Write out, word for word, every line in the data below from the one containing "s.slotState k != .idle" to the one containing "def seqWaitix (n", both of them included.

[Opening MATERIAL FOR THE TASK section]

/-- SAMPLE (R303). -/
def seqSample (n : Nat) (s : State) : State :=
  seqExec n (isOp 0x1C) (fun w =>
    (strFault s n (iStr w), seqSet n (fun q => { q with
      reqs := q.reqs.filter (·.1 != iStr w) ++ [(iStr w, bits w 20 2, iImm w)] }))) s

/-- VILTI SAMPLE (R303). -/
def execVSample (n : Fin 192) (s : State) : Host.Outcome State Fault Refusal := run (seqSample n) s

/-- AT (R304). -/
def seqAt (n : Nat) (s : State) : State :=
  seqExec n (isOp 0x1D) (fun w =>
    let q := s.seq n
    let tc := q.reg (iRA w + 1) * 2 ^ 32 + q.reg (iRA w)
    (faultIf (2 ^ 63 ≤ tc) 0xA, seqSet n (fun q => { q with tc }))) s

/-- VILTI AT (R304). -/
def execVAt (n : Fin 192) (s : State) : Host.Outcome State Fault Refusal := run (seqAt n) s

/-- ADVT (R304). -/
def seqAdvt (n : Nat) (s : State) : State :=
  seqExec n (isOp 0x1E) (fun w =>
    let q := s.seq n
    let tc := q.tc + regOr q w (iReg w) 32 (iImm w) * unitTicks (iUnit w)
    (faultIf (2 ^ 63 ≤ tc) 0xA, seqSet n (fun q => { q with tc }))) s

/-- VILTI ADVT (R304). -/
def execVAdvt (n : Fin 192) (s : State) : Host.Outcome State Fault Refusal := run (seqAdvt n) s

/-! ### Waits (R305, R306) -/

def setWaiting (n : Nat) (v : Bool) (s : State) : State := wrB (chB n) R.SEQ_STATUS_WAITING v s

/-- WAITT (R305). -/
def seqWaitt (n : Nat) (s : State) : State :=
  seqExec n (isOp 0x1F) (fun _ => ([], fun s =>
    if (s.seq n).tc ≤ s.ht then modSeq n SeqSt.resume s
    else setWaiting n true (modSeq n (fun q => { q with run := .waitT }) s))) s

/-- VILTI WAITT (R305). -/
def execVWaitt (n : Fin 192) (s : State) : Host.Outcome State Fault Refusal := run (seqWaitt n) s

/-- WAITT_RESUME: current HT has reached TC. -/
def waittResume (n : Nat) (s : State) : State :=
  if (s.seq n).run = .waitT && (s.seq n).tc ≤ s.ht then setWaiting n false (modSeq n SeqSt.resume s) else s

/-- WAITT_RESUME (R305). -/
def execWaittResume (n : Fin 192) (s : State) : Host.Outcome State Fault Refusal := run (waittResume n) s

/-- The first predicted index of segment `seg` at or after `tc` (R508). -/
def nextIndex (s : State) (n seg tc : Nat) : Option Nat :=
  (prediction s n).map (fun p =>
    let k := seg % (rd s (chB n) R.MOVE_WHEEL_CFG_SEGS_M1 + 1)
    let start := if k = 0 then 0 else rd s (chB n) R.MOVE_WSEG_START (k - 1)
    let base := p.1 + start * p.2 / 65536
    if p.2 = 0 then base
    else if base ≤ tc then base + ceilDiv (tc - base) p.2 * p.2 else base - (base - tc) / p.2 * p.2)

/-- The channel has a wheel loop: the slot MOVE_WHEEL_CFG names is not IDLE, with ROLE WHEEL and this channel. -/
def wheelLoop (s : State) (n : Nat) : Bool :=
  let k := wheelSlot s n
  s.slotState k != .idle && slotRole s k == 3 && slotChannel s k == n

/-- WAITIX takes a predicted index. -/
def takeIndex (n t : Nat) (s : State) : State := modSeq n (fun q => { q.resume with tc := t, t := false }) s

/-- WAITIX (R306). -/
def seqWaitix (n : Nat) (s : State) : State :=
  seqExec n (isOp 0x20) (fun w =>
    let seg := bits w 16 4
    let nx := nextIndex s n seg (s.seq n).tc
    (faultIf (!wheelLoop s n) 8 ++ faultIf (nx.any (2 ^ 63 ≤ ·)) 0xA, fun s =>
      match nx with
      | some t => takeIndex n t s
      | none => setWaiting n true (modSeq n (fun q => { q with run := .waitIx seg (s.ht + max 1 (iImm w) * us) }) s))) s

/-- VILTI WAITIX (R306). -/
def execVWaitix (n : Fin 192) (s : State) : Host.Outcome State Fault Refusal := run (seqWaitix n) s

/-- WAITIX_RESUME: a prediction has appeared. -/
def waitixResume (n : Nat) (s : State) : State :=
  match (s.seq n).run with
  | .waitIx seg _ =>
    match nextIndex s n seg (s.seq n).tc with
    | some t => if 2 ^ 63 ≤ t then seqFault n 0xA s else setWaiting n false (takeIndex n t s)
    | none => s
  | _ => s

/-- WAITIX_RESUME (R306). -/
def execWaitixResume (n : Fin 192) (s : State) : Host.Outcome State Fault Refusal := run (waitixResume n) s

/-- WAITIX_TIMEOUT: TIMEOUT µs have passed without a prediction. -/
def waitixTimeout (n : Nat) (s : State) : State :=
  match (s.seq n).run with
  | .waitIx _ dl =>
    if dl ≤ s.ht && (prediction s n).isNone then
      setWaiting n false (modSeq n (fun q => { q.resume with t := true }) s)
    else s
  | _ => s

/-- WAITIX_TIMEOUT (R306). -/
def execWaitixTimeout (n : Fin 192) (s : State) : Host.Outcome State Fault Refusal := run (waitixTimeout n) s

/-! ### Swaps, marks and gaps (R307) -/

/-- SWAPF. -/
def seqSwapf (n : Nat) (s : State) : State :=
  seqExec n (isOp 0x21) (fun _ =>
    (kindFault s n 0x21 ++ orderFaults (s.seq n), emitPlain n 0x21 { kind := .swap })) s

/-- VILTI SWAPF (R307). -/
def execVSwapf (n : Fin 192) (s : State) : Host.Outcome State Fault Refusal := run (seqSwapf n) s

/-- FRAME. -/
def seqFrame (n : Nat) (s : State) : State :=
  seqExec n (isOp 0x22) (fun _ =>
    let q := s.seq n
    (orderFaults q ++ faultIf (q.lastF.any (q.tc ≤ ·)) 7, emitPlain n 0x22 { kind := .mark })) s

/-- VILTI FRAME (R307). -/
def execVFrame (n : Fin 192) (s : State) : Host.Outcome State Fault Refusal := run (seqFrame n) s

/-- GAP. -/
def seqGap (n : Nat) (s : State) : State :=
  seqExec n (isOp 0x23) (fun w =>
    let q := s.seq n
    (orderFaults q, emitItem n 0x23 { kind := .priv } q.tc q.dx (some (q.tc + iImm w * unitTicks (iUnit w))))) s

/-- VILTI GAP (R307). -/
def execVGap (n : Fin 192) (s : State) : Host.Outcome State Fault Refusal := run (seqGap n) s

/-! ### Privileged operations (R309 to R313) -/

/-- A privileged instruction: fault 0x02 while a tenant owns the sequencer; else an item that carries the word and its
value operand. -/
def seqPriv (n op : Nat) (is : Nat → Bool) (faults : Nat → List Nat) (v : Nat → Nat) (s : State) : State :=
  seqExec n is (fun w =>
    (faultIf (seqOwner s n != 0) 2 ++ orderFaults (s.seq n) ++ faults w,
      emitPlain n op { kind := .priv, arg := w, amp := v w })) s

/-- CEIL. -/
def seqCeil (n : Nat) (s : State) : State :=
  seqPriv n 0x28 (isOp 0x28) (fun w => strFault s n (iStr w))
    (fun w => regOr (s.seq n) w (iReg w) 16 (iImm w)) s

/-- VILTI CEIL (R310). -/
def execVCeil (n : Fin 192) (s : State) : Host.Outcome State Fault Refusal :=
  run (seqCeil n) s

/-- DARKREL. -/
def seqDarkrel (n : Nat) : State → State := seqPriv n 0x29 (isOp 0x29) (fun _ => []) (fun _ => 0)

/-- VILTI DARKREL (R311). -/
def execVDarkrel (n : Fin 192) (s : State) : Host.Outcome State Fault Refusal :=
  run (seqDarkrel n) s

/-- A LEVEE word with operation `o`. -/
def isLevee (o w : Nat) : Bool := opcode w == 0x2A && bits w 0 2 == o

/-- LEVEE with operation `o`. -/
def seqLevee (n o : Nat) : State → State := seqPriv n 0x2A (isLevee o) (fun _ => []) (fun _ => 0)

/-- VILTI LEVEE COMMIT (R313). -/
def execVLeveeCommit (n : Fin 192) (s : State) : Host.Outcome State Fault Refusal :=
  run (seqLevee n 0) s

/-- VILTI LEVEE PREEMPT (R313). -/
def execVLeveePreempt (n : Fin 192) (s : State) : Host.Outcome State Fault Refusal :=
  run (seqLevee n 1) s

[Closing MATERIAL FOR THE TASK section]

-- SOLUTION TO THE EXERCISE --
  s.slotState k != .idle && slotRole s k == 3 && slotChannel s k == n

/-- WAITIX takes a predicted index. -/
def takeIndex (n t : Nat) (s : State) : State := modSeq n (fun q => { q.resume with tc := t, t := false }) s

/-- WAITIX (R306). -/
def seqWaitix (n : Nat) (s : State) : State :=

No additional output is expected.